The work proposed is to develop quantitative tools to model fluid flow and magmatism at subduction zones. The focus of the work will be on the top of the downgoing slab where fluids are released by metamorphic dehydration reactions, and the mantle wedge where fluids interact with high temperature solids to form magma. The work will start with 2-D models and extend to more challenging 3-D models.
Broader Impacts This project will contribute to the modeling infrastructure of the marine geology and geophysics community and other communities as well. It will also address the need for the synthesis of geochemical and geophysical observations as the MARGINS program enters its final stages. Finally, it will support a full-time post-doc.

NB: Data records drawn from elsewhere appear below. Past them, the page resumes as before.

/-! ### The stack instructions -/

/-- R120: PUSH writes the register's byte at SP - 1 and moves SP there. PUSH R7 pushes the old SP: the spec's decision
D5 (log 5). -/
def Obligations.PushStoresTheRegister : Prop :=
  ∀ (r : RegIndex) (s : State), s.pc.toNat ≤ 253 → s.sp ≠ 0 →
    exec (.push r.operand) s = .next { s with
      mem := s.mem.write (s.sp.toNat - 1) (s.reg r), x := s.x.set spReg (s.sp - 1), pc := s.pc + 2 }

/-- R121: POP loads the byte at SP and moves SP up. POP R7 leaves the popped byte: the spec's decision D5 (log 5). -/
def Obligations.PopLoadsTheRegister : Prop :=
  ∀ (r : RegIndex) (s : State), s.pc.toNat ≤ 253 → s.sp ≠ 255 →
    exec (.pop r.operand) s = .next { s with
      x := (s.x.set spReg (s.sp + 1)).set r (s.mem.read s.sp.toNat), pc := s.pc + 2 }

/-- R44, R45, R120, R121, R130, R131: a push with SP = 0 and a pop with SP = 255 halt the machine with OutOfBounds,
whatever `pc` is, and so does a CALL whose return address would be 256. The pop and the CALL are the spec's decisions
D9 and D8 (log 9, log 8), and that the failing cycle changes nothing else is D10 (log 10). -/
def Obligations.StackLeavingMemoryIsOutOfBounds : Prop :=
  ∀ (r : RegIndex) (s : State),
    (s.sp = 0 → exec (.push r.operand) s = .next { s with running := false, err := .outOfBounds, errpc := s.pc } ∧
      exec (.call r.operand) s = .next { s with running := false, err := .outOfBounds, errpc := s.pc }) ∧
    (s.sp = 255 → exec (.pop r.operand) s = .next { s with running := false, err := .outOfBounds, errpc := s.pc } ∧
      exec .ret s = .next { s with running := false, err := .outOfBounds, errpc := s.pc }) ∧
    (253 < s.pc.toNat →
      exec (.call r.operand) s = .next { s with running := false, err := .outOfBounds, errpc := s.pc })

/-- R121, doc00's stack round trip: PUSH r then POP q, q not R7, gives q the byte r had and SP its old value. With
r = R7 it holds by the spec's decision D5 (log 5). -/
def Obligations.PushThenPopRestores : Prop :=
  ∀ (r q : RegIndex) (s : State), q ≠ spReg → s.pc.toNat ≤ 251 → s.sp ≠ 0 → Memory.wf s.mem →
    ∃ t u, exec (.push r.operand) s = .next t ∧ exec (.pop q.operand) t = .next u ∧
      u.reg q = s.reg r ∧ u.sp = s.sp ∧ u.pc = s.pc + 4

/-! ### Control transfer -/

/-- R130: CALL pushes pc + 2 and jumps to the register, read before SP changes (for CALL R7 the spec's decision D5,
log 5). -/
def Obligations.CallPushesTheReturnAddress : Prop :=
  ∀ (r : RegIndex) (s : State), s.pc.toNat ≤ 253 → s.sp ≠ 0 →
    exec (.call r.operand) s = .next { s with
      mem := s.mem.write (s.sp.toNat - 1) (s.pc + 2), x := s.x.set spReg (s.sp - 1), pc := s.reg r }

Fluids flow from slab to volcanoes A collaborative project between Marc Spiegelman (Columbia University) and Peter van Keken (University of Michigan) has demonstrated the link between deep subduction of oceanic plates and the formation of volcanoes in arcs. The modeling study provides a much higher resolution view of dynamics of fluid and melt migration in subduction zones than was previously available. The explosive volcanism and large magnitude earthquakes that characterize some continental margins is due to subduction of oceanic plates. The plates form at mid-oceanic ridges. As they slowly spread away from the ridge they become colder and accumulate significant amounts of water and other volatiles. In a subduction zone the plate is recycled into the hot Earth, which causes a rapid heating of the slab. This causes a complicated set of metamorphic and ignous processes that are collectively termed the 'Subduction Factory', which is one of the foci of the NSF sponsored MARGINS program. In this project, the PIs, along with postdoctoral researchers Amy Bengtson and Cian Wilson and collaborators at Columbia University and UC Santa Barbara, developed new models of the dynamics of subduction zones, that allowed them to predict with unprecedented resolution where fluids are released and how they move from the slab to the volcanoes. Previous models suggested relatively strong coupling between fluid migration and the deformation of the rock overlying the slab. In the new models the flow has complicated details, but the overall flow is surprisingly simple and is dominated by straightforward upward flow. This result is consistent with independent research on the geochemistry of arc lavas and seismic tomographic studies of the physical structure of the Costa Rica margin.